Content-Transfer-Encoding: 7bit
To: sparclinux@vger.kernel.org

Hello,

My question is simple: does the L2 cache in the OpenSPARC T1 (niagara)
processor use index hashing to determine the cache set index for a
cache line? I can only find sources citing that the T2 does this [1]
It seems like this was a new feature in the T2 designed to utilize the
L2 cache more efficiently [2], which *implies* that the T1 does not.
However, I cannot see this when I run experiments using a T1 that I
have. More background information is below.

The OpenSPARC T1 Microarchitecture Specification [3] states that the
L2 cache in the UltraSPARC T1 has total size 3 MB and is divided into
4 banks. Each bank uses a 64 byte line size, is 768 KB in size, and
has 1024 12-way associative sets. Bits [7:6] of the physical address
are used to determine which bank memory maps to. Since there are 1024
sets in a bank, it would make sense to use physical address bits
[17:8] (because these 10 bits are the next-most-significant after the
bits determining the bank). I am hoping that these bits alone
determine a set (without hashing); however, some experiments I ran do
not support this.

Basically, the experiment is to precisely control the virtual to
physical memory mapping of a buffer in a process' address space and
then read it back while using the perf-events subsystem (which uses
the processor's hardware performance counters) to monitor L2 cache
misses. Assuming that index hashing is not used, I compare the results
when the buffer is allocated such that it uses all cache sets equally
and when it is restricted to use only the first 128 cache sets (since
I operate on the granularity of 8 KB pages).

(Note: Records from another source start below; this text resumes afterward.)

-- ==== Sys2Proof/Machine/Packets.lean ====
section
/-! DEFINITION. Creust packets as the module receives them (07_creust_fabric.md R226 to R248, R252). -/

namespace Sys2Proof.Machine

/-! ### Requests (R229, R232 to R235) -/

/-- LD (R229): answered with the bytes. -/
def execLd (p : Port) (h : PktHdr) (tag : GcmTag) (s : State) : Host.Outcome State Fault Refusal :=
  .next (
    if !s.arrives p.val h 1 then s
    else
      let n := pktBytes h
      s.serve_ p.val h none [] tag
        (fun s _ => s.pktStatus h n true false false (pktFields h && h.opx == 0 && h.aux == 0) (fun _ => true))
        (fun s _ => (s.readMeta (faSpace h.addr.toNat) (faOff h.addr.toNat) n).sendRsp 0x21 h 0 0
          (s.peek (faSpace h.addr.toNat) (faOff h.addr.toNat) n))
        (fun s st => s.refuseReq 0x21 h 0 st))

/-- ST (R229). -/
def execSt (p : Port) (h : PktHdr) (data : List Byte) (tag : GcmTag) (s : State) : Host.Outcome State Fault Refusal :=
  .next (
    if !s.arrives p.val h 2 then s
    else
      let n := pktBytes h
      s.serve_ p.val h none data tag
        (fun s _ => s.pktStatus h n false true false
          (pktFields h && h.opx == 0 && h.aux == 0 && data.length == n) (fun _ => true))
        (fun s x => (s.poke (faSpace h.addr.toNat) (faOff h.addr.toNat) x.data).ackWrite 0x22 h 0 [])
        (fun s st => s.refuseReq 0x22 h 0 st))

/-- Bulk fragments performed and not acknowledged (R232). -/
def State.owe (s : State) (h : PktHdr) (n : Nat) : State :=
  s.updSess h.ski.toNat (fun x => { x with
    bulkOwed := mset 0 x.bulkOwed h.tc.toNat n, bulkSeq := mset 0 x.bulkSeq h.tc.toNat h.seq.toNat })

/-- BULK_WR (R232): acknowledged after LAST and at the sixteenth unacknowledged fragment; a failing one at once. -/
def execBulkWr (p : Port) (h : PktHdr) (data : List Byte) (tag : GcmTag) (s : State) : Host.Outcome State Fault Refusal :=
  .next (
    if !s.arrives p.val h 3 then s
    else
      let n := pktBytes h
      s.serve_ p.val h none data tag
        (fun s _ => s.pktStatus h n false true false
          (pktFields h && decide (h.opx.toNat < 2) && h.aux == 0 && data.length == n) (fun _ => true))
        (fun s x =>
          let s := s.poke (faSpace h.addr.toNat) (faOff h.addr.toNat) x.data
          let owed := mget 0 x.sess.bulkOwed h.tc.toNat + 1
          if h.opx.toNat = 1 ∨ 16 ≤ owed then (s.owe h 0).ackWrite 0x23 h h.seq.toNat [] else s.owe h owed)
        (fun s st => s.refuseReq 0x23 h h.seq.toNat st))

/-- The new value of an atomic's word of `w` bits (R233). -/
def atomNew (op w old a b : Nat) : Nat :=
  match op with
  | 0 => (old + a) % 2 ^ w
  | 1 => if old = a then b else old
  | 2 => max old a
  | _ => if toSigned w old < toSigned w a then a else old

/-- An operand of an EXT slot, of a word's bytes: A at 0x08, B at 0x10 (R233). -/
def extWord (l : List Byte) (off n : Nat) : Nat := leNat ((l.drop off).take n)

/-- ATOM (R233). Its EXT slot comes as it stands in the packet, in two halves. -/
def execAtom (p : Port) (h : PktHdr) (extLo extHi : BitVec 128) (tag : GcmTag) (s : State) : Host.Outcome State Fault Refusal :=
  .next (
    if !s.arrives p.val h 4 then s
    else
      let n := if bit h.opx.toNat 2 then 8 else 4
      let sp := faSpace h.addr.toNat
      let off := faOff h.addr.toNat
      s.serve_ p.val h (some (leBytes 16 extLo.toNat ++ leBytes 16 extHi.toNat)) [] tag
        (fun s x => s.pktStatus h n false false true
          (pktFields h && decide (h.opx.toNat < 8) && h.aux == 0 && h.len == 0 && off % n == 0 && extWord (x.ext.getD []) 0 1 == 0x40)
          (fun k => decide (k < 2)))
        (fun s x =>
          let e := x.ext.getD []
          let old := leNat (s.peek sp off n)
          let new := atomNew (h.opx.toNat % 4) (8 * n) old (extWord e 8 n) (extWord e 0x10 n)
          (s.poke sp off (leBytes n new)).ackWrite 0x24 h old [])
        (fun s st => s.refuseReq 0x24 h 0 st))

/-- SEM (R234): a signal to a tile that the bolt does not have here is refused. The origin that a fault names is 0xFFFF:
the packet names no tile. -/
def execSem (p : Port) (h : PktHdr) (tag : GcmTag) (s : State) : Host.Outcome State Fault Refusal :=
  .next (
    if !s.arrives p.val h 5 then s
    else
      let w := h.aux.toNat
      let b := h.bolt.toNat
      s.serve_ p.val h none [] tag
        (fun s _ =>
          if (s.sceneFor b h.scene).isNone then some stScene
          else if !(pktBare h && h.opx == 0 && decide (w < 2 ^ 23)) then some stMalformed
          else if (s.siteOf b (bits w 15 0)).isNone then some stDenied
          else some 0)
        (fun s _ => match s.siteOf b (bits w 15 0) with
          | some t => (s.semAddAt t (bits w 18 16) (bits w 22 19 + 1) 0xFFFF).sendRsp 0x26 h 0 0 []
          | none => s)
        (fun s st => s.sendRsp 0x26 h st 0 []))

/-- CREUST_FENCE (R235): answered once no earlier request of its classes waits; the module performs every other as it takes it. -/
def execCreustFence (p : Port) (h : PktHdr) (tag : GcmTag) (s : State) : Host.Outcome State Fault Refusal :=
  .next (
    if !s.arrives p.val h 6 then s
    else s.serve_ p.val h none [] tag
      (fun s _ =>
        if (s.sceneFor h.bolt.toNat h.scene).isNone then some stScene
        else if !(pktBare h && h.opx != 0 && h.aux == 0) then some stMalformed
        else some 0)
      (fun s _ => s.sendRsp 0x25 h 0 0 [])
      (fun s st => s.sendRsp 0x25 h st 0 []))

/-! ### Reductions (R237) -/

/-- The inputs of the chunks of a RED packet at the node above a port leaf. -/
def redInputs (g : Nat) (scene : Word) (node rank round chunk per now : Nat) : Nat → List Word → List RedInput
  | 0, _ => []
  | n + 1, l =>
    { group := g, scene := scene, node := node, round := round, chunk := chunk, rank := rank, data := l.take per, len := per,
      at_ := now } :: redInputs g scene node rank round (chunk + 1) per now n (l.drop per)

/-- The group's record and port leaf that a RED packet meets, if it is one of the group's: its scene, bolt, FMT and LEN are right and
every other field is 0 (R227, R229, R237). -/
def State.redTarget (s : State) (p : Nat) (h : PktHdr) : Option (Word × RedRec × Node) :=
  let w := h.aux.toNat
  match (s.sceneFor h.bolt.toNat h.scene).bind
      (fun x => (x.1.red.find? (fun r => r.group == bits w 7 0)).map (fun r => (x.1.num, r))) with
  | none => none
  | some (scene, r) =>
    match r.nodes.find? (fun x => x.port && x.site == p) with
    | none => none
    | some leaf =>
      if r.bolt = h.bolt.toNat ∧ r.bf16 = bit w 24 ∧ h.len.toNat = 8 * (bits w 23 21 + 1) - 1 ∧ w < 2 ^ 25 ∧ pktRsv h ∧ h.addr = 0
          ∧ h.tag = 0 then some (scene, r, leaf) else none

/-- RED (R237): its chunks wait at the port leaf for slots of the node above, each holding its cells until then; a packet that does not
match its group, or whose group has failed, is dropped (04 R132). -/
def execRed (p : Port) (h : PktHdr) (data : List Byte) (tag : GcmTag) (s : State) : Host.Outcome State Fault Refusal :=
  .next (
    if !s.arrives p.val h 8 then s
    else
      let w := h.aux.toNat
      let g := bits w 7 0
      let n := bits w 23 21 + 1
      let c := s.rxCheck p.val h none data tag
      match c.2 with
      | none => c.1.freeCells p.val h false
      | some x =>
        match c.1.redTarget p.val h with
        | none => c.1.freeCells p.val h false
        | some (scene, r, leaf) =>
          let run := c.1.redRunOf g
          if run.failed ∨ data.length ≠ 512 * n then c.1.freeCells p.val h false
          else
            let per := if r.bf16 then 256 else 128
            let top := run.next.foldl (fun a e => max a e.2) 0
            let due := fun k => decide (mget 0 run.committed (leaf.parent + 64 * k) ≤ bits w 20 8)
            let round := oldestRound due h.opx.toNat (top + 512) 0
            let ins := redInputs g scene leaf.parent (leaf.rank + 1) round (bits w 20 8) per (c.1.redNow r.bolt) n
              (redElems r.bf16 (512 * n) x.data)
            let s := c.1.returnCells p.val (pktLedger h) (1 + b2n h.sealed)
            { s with redStage := s.redStage ++ ins }.redRefill g leaf.parent)

/-! ### Shootdowns (R236) -/

/-- Is a SHOOT well-formed: reserved fields and LEN 0, a type of R158, and as 05 R159 has it no range but for RANGE (R227)? -/
def shootFields (h : PktHdr) : Bool :=
  pktRsv h && h.len == 0
    && (h.opx.toNat == 1 || ((h.opx.toNat == 2 || h.opx.toNat == 3) && h.addr == 0 && h.aux == 0))

/-- SHOOT (R236): the removal is performed; the acknowledgement waits for the tensor tiles pinned against it. -/
def execShoot (p : Port) (h : PktHdr) (tag : GcmTag) (s : State) : Host.Outcome State Fault Refusal :=
  .next (
    if !s.arrives p.val h 0x10 then s
    else
      let b := h.bolt.toNat
      let c := (s.freeCells p.val h false).rxCheck p.val h none [] tag
      match c.2 with
      | none => c.1
      | some _ =>
        let s := c.1
        if (s.sceneFor b h.scene).isNone then s.sendRsp 0x30 h stScene 0 []
        else if !shootFields h then s.sendRsp 0x30 h stMalformed 0 []
        else
          let v : InvScope := ⟨h.opx.toNat, b, h.addr.toNat, h.addr.toNat + h.aux.toNat * 4096⟩
          let pins := s.invPins v
          let s := s.invRemove v
          if pins = [] then s.sendRsp 0x30 h 0 0 []
          else
            let k := freeKey s.inv (s.inv.length + 1) 64
            { s with inv := mset none s.inv k (some {
                kind := h.opx.toNat, bolt := b, fen := false, fence := 0, fval := 0, start := h.addr.toNat, pages := h.aux.toNat,
                seq := 0, pins := pins, unacked := [], at_ := s.now, reply := some h }) })

/-! ### Sessions (R241 to R244, R252) -/

/-- The status of a message of set-up, which no session carries yet: a live scene has its bolt, the bolt's binding lists its source, and
its fields are those of R227 (R229, R241). -/
def State.setupStatus (s : State) (h : PktHdr) (data : List Byte) : Nat :=
  let b := h.bolt.toNat
  if (s.sceneFor b h.scene).isNone then stScene
  else if !(pktRsv h && !h.sealed && h.addr == 0 && decide (h.aux.toNat < 2 ^ 16) && data.length == pktBytes h) then stMalformed
  else if !(s.peersOf b).contains h.src.toNat then stDenied
  else 0

/-- A fragment of OFFER or ENCAPS: answered, and kept until its message is whole and this module's own set-up has come to it (R241). -/
def State.setupFragment (s : State) (p : Nat) (h : PktHdr) (data : List Byte) (sigOk : Bool) : State :=
  let s := s.freeCells p h false
  let st := s.setupStatus h data
  let ski := ((s.setupSess h.src.toNat h.bolt.toNat).map (fun x => x.2.peerSki)).getD 0
  let s := s.setupRsp h ski st
  if st ≠ 0 then s else (s.keepFragment h data sigOk).runSetup h.src.toNat h.bolt.toNat

/-- SESS_OFFER (R241): verified when whole, and answered with ENCAPS, or on a clear binding with CONFIRM. One that comes before this
module has begun its own load is kept for it. `sigOk` is SEC's verdict on the signature of the whole OFFER. -/
def execSessOffer (p : Port) (h : PktHdr) (data : List Byte) (sigOk : Bool) (s : State) : Host.Outcome State Fault Refusal :=
  .next (if !s.arrives p.val h 0x11 || h.opx != 1 then s else s.setupFragment p.val h data sigOk)

/-- SESS_ENCAPS (R241): the keys of both directions are derived, and a sealed CONFIRM goes out. -/
def execSessEncaps (p : Port) (f : SetupFragment) (s : State) : Host.Outcome State Fault Refusal :=
  .next (if !s.arrives p.val f.h 0x11 || f.h.opx != 2 then s else s.setupFragment p.val f.h f.data true)

/-- SESS_CONFIRM (R241): one that verifies, with SEQ 0, opens the session; a bad one leaves it closed. -/
def execSessConfirm (p : Port) (h : PktHdr) (body : SealedBody) (s : State) : Host.Outcome State Fault Refusal :=
  .next (
    if !s.arrives p.val h 0x11 || h.opx != 3 then s
    else match s.sessAt h.ski.toNat with
      | none => ((s.freeCells p.val h false).rxCheck p.val h none body.data body.tag).1
      | some x =>
        if x.phase = .opened then ((s.freeCells p.val h false).rxCheck p.val h none body.data body.tag).1
        else if x.phase ≠ .confirmSent ∨ x.peer ≠ h.src.toNat ∨ x.bolt ≠ h.bolt.toNat then s
        else
          let s := s.freeCells p.val h false
          if x.sealed != h.sealed || h.seq != 0 || (x.sealed && !tagOk x.rxKey h none body.data body.tag) then s.setupFail p.val h.ski.toNat 1
          else (s.setSess h.ski.toNat (some { x with phase := .opened, rx := mset 0 x.rx (seqKey h) 1 })).setupRsp h x.peerSki 0)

I expected the number of
L2 cache misses in the second experiment to be much higher do to
conflict misses (all memory mapping to the same sets), but, actually,
the results are the same in both cases.

To achieve this mapping, I made a miscdevice and set it up so that I
can mmap it and it returns a buffer with the proper virtual to
physical address mapping. I am using vm_insert_page() to insert the
pages into the process' virtual address space. The physical address of
pages are determined with page_to_phys() and then I mask bits [17:13]
to determine which cache sets the page maps into.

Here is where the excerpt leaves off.